Верстовским Аксаков искренне восхищался: его музыка, в особенности “Черная шаль” на стихи Пушкина, казалась Аксакову “необыкновенно драматичной”, то есть обещавшей успех в оперном жанре. (Аксакову также чрезвычайно импонировало исполнение композитором собственных опусов: “Говорили, что у Верстовского нет полного голоса; но выражение, огонь, чувство заставляли меня и других не замечать этого недостатка”[32].)
Кокошкин с Загоскиным либретто для Верстовского писать не стали, отговариваясь недосугом и неумением. Расшумевшийся Аксаков объявил всё это “пустыми фразами” и заявил, что напишет либретто сам и этим всех и посрамит. Кокошкин – “с невозмутимым спокойствием и важностью” – ответствовал, под общий смех, Аксакову: “Милый! Сделай милость, осрами!”[33]
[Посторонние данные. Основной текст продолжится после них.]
-- ==== Sys2Proof/Machine/FailOps.lean ====
section
/-! DEFINITION. Failover records, replay, preparation, repair, stand-in and abort (R298-R316, R319-R329, R331-R333). -/

namespace Sys2Proof.Machine

/-- Update the failover state. -/
def updFail (f : Failover → Failover) (b : Body) : Body := { b with fail := f b.fail }

/-- The Shepherd inbox of a module (R171, R498). -/
def inboxAddr : Nat := 0xFF110C0000

/-- Send a Shepherd frame (R498): the alive counter of its stream and the body's fields, as a write flit to the Shepherd inbox of the
destination over VC7. To a lost module only a frame of class 0x0002 leaves (R287 step 1). -/
def sendFrame (dest cls : Nat) (words : List Nat) (b : Body) : Body :=
  let key := cls * 16384 + dest
  let alive := (SMap.get b.host.txFrames 0 key + 1) % 65536
  let b := updHost (fun h => { h with txFrames := SMap.put h.txFrames 0 key alive }) b
  if cls ≠ 2 ∧ flagF b R.KLK_ROUTE.lost dest then b
  else
    let bytes := frameBytes cls (moduleIndex b) dest alive (if cls = 2 then returnBytes words else failBytes words)
    let f : Flit := { Flit.blank .write with src := lnkEp 0, dst := lnkEp 0, addr := inboxAddr, len := 224, origin := some (moduleIndex b)
                                             payload := bytes.map some }
    let b := emit (.shepherdFrame dest cls (alive :: words)) b
    if cls = 2 then (sendVia dest 7 f b).2 else (sendModule dest 7 f b).2

/-- Send a failover message (R305) to another module. -/
def sendFail (dest : Nat) (words : List Nat) (b : Body) : Body := if dest = moduleIndex b then b else sendFrame dest 1 words b

/-- The other members of the stroke flock that are live (R305). -/
def otherMembers (b : Body) : List Nat := (strokeMembers b).filter (fun m => m != moduleIndex b && moduleLive b m)

/-- The seat's module index. -/
def seatIx (b : Body) : Nat := getF b R.TLY_SEAT.seat 0

/-- A time difference in µs, held at 0xFFFF (R332). -/
def spanUs (b : Body) (t : Nat) : Nat := min ((b.now - t) / 1000) 0xFFFF

/-- The bytes of a failover record (R332). -/
def FailRecord.bytes (r : FailRecord) : List Byte :=
  leBytes 8 r.seq ++ leBytes 1 r.cls ++ leBytes 1 r.action
    ++ leBytes 1 (cond r.replayed 1 0 + cond r.paired 2 0 + cond r.within 4 0 + cond r.consequential 8 0) ++ leBytes 1 0
    ++ leBytes 2 r.moduleIx ++ leBytes 1 r.die ++ leBytes 1 r.station ++ leBytes 6 r.stroke ++ leBytes 2 r.decideUs
    ++ leBytes 2 r.rerouteUs ++ leBytes 2 r.catchUs ++ leBytes 4 r.detail

/-- Keep a finished failover record; the logbook and the host receive it (R331, R503, R591). -/
def keepRecord (r : FailRecord) (b : Body) : Body :=
  let r := { r with seq := b.fail.lastSeq + 1 }
  let b := updFail (fun f => { f with lastSeq := r.seq, records := (f.records ++ [r]).drop (f.records.length + 1 - 256) }) b
  raiseVec 20 (logRec 0x40 r.bytes b)

/-- A record of this module about a class and an action; the decision times hold 0xFFFF beside the seat (R332). -/
def blankRecord (b : Body) (cls action : Nat) : FailRecord :=
  { seq := 0, cls := cls, action := action, replayed := false, paired := false, within := true, consequential := false
    moduleIx := moduleIndex b, die := 0xFF, station := 0xFF, stroke := strokeNum b, decideUs := 0xFFFF, rerouteUs := 0xFFFF
    catchUs := 0xFFFF, detail := 0 }

/-- A record whose replayed catch is to come. -/
def openRecord (r : FailRecord) (b : Body) : Body := updFail (fun f => { f with opens := f.opens ++ [({ r with replayed := true }, b.now)] }) b

/-- The records of a replay are complete at the replayed catch (R332). -/
def closeRecords (b : Body) : Body :=
  let rs := b.fail.opens
  let b := updFail (fun f => { f with opens := [] }) b
  forEach rs (fun p b =>
    let us := spanUs b p.2
    let ok := decide (us ≤ 1000) && (p.1.decideUs == 0xFFFF || decide (p.1.decideUs ≤ 250 ∧ p.1.rerouteUs ≤ 500))
    keepRecord { p.1 with catchUs := us, within := ok } b) b

/-- The spares of a die: positions that serve no logical station, not failed and not fenced (R65, R68). -/
def sparesOf (b : Body) (d : Nat) : List Nat :=
  ((List.range 52).map (fun p => d * 64 + p)).filter (fun st =>
    logicalOf b st == 63 && !(stn b st).selfTestFailed && !flagF b R.STN_CTRL.fence st)

/-- The Manhattan distance of two positions of the 4 × 13 mesh (R68). -/
def meshDistance (p q : Nat) : Nat :=
  let p := p % 64
  let q := q % 64
  (max (p / 13) (q / 13) - min (p / 13) (q / 13)) + (max (p % 13) (q % 13) - min (p % 13) (q % 13))

/-- The spare for a failed station (R68): nearest, then lowest number. -/
def chooseSpare (b : Body) (st : Nat) : Option Nat :=
  (sparesOf b (st / 64)).foldl (fun acc p => match acc with
    | none => some p
    | some q => if meshDistance p st < meshDistance q st then some p else some q) none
Итак, Аксаков объявил Верстовскому, что берется за это дело. Композитор обрадовался, но тут же, как полагается, начал выдвигать условия: опера должна быть “волшебная”, то есть в ней должны быть всякого рода чудеса и превращения, дающие повод для разнообразных сценических эффектов; и в ней обязательно должны быть цыгане… Верстовский к этому времени уже приобрел немалый практический опыт, он хорошо представлял себе, что́ может понравиться московской публике. А она как раз обожала постановочные эффекты: пожары, наводнения, фантастические кунштюки, разрушения замков…
А цыгане? О, то была особая приманка для московской публики! Цыганские хоры, которые стали заводить при своих дворах еще вельможи времен Екатерины II, к началу XIX века были знамениты и любимы и аристократами, и публикой попроще. О цыганских певцах и в особенности певицах болтали в великосветских салонах, судачили в трактирах, писали в высоколобых журналах и бойких газетах.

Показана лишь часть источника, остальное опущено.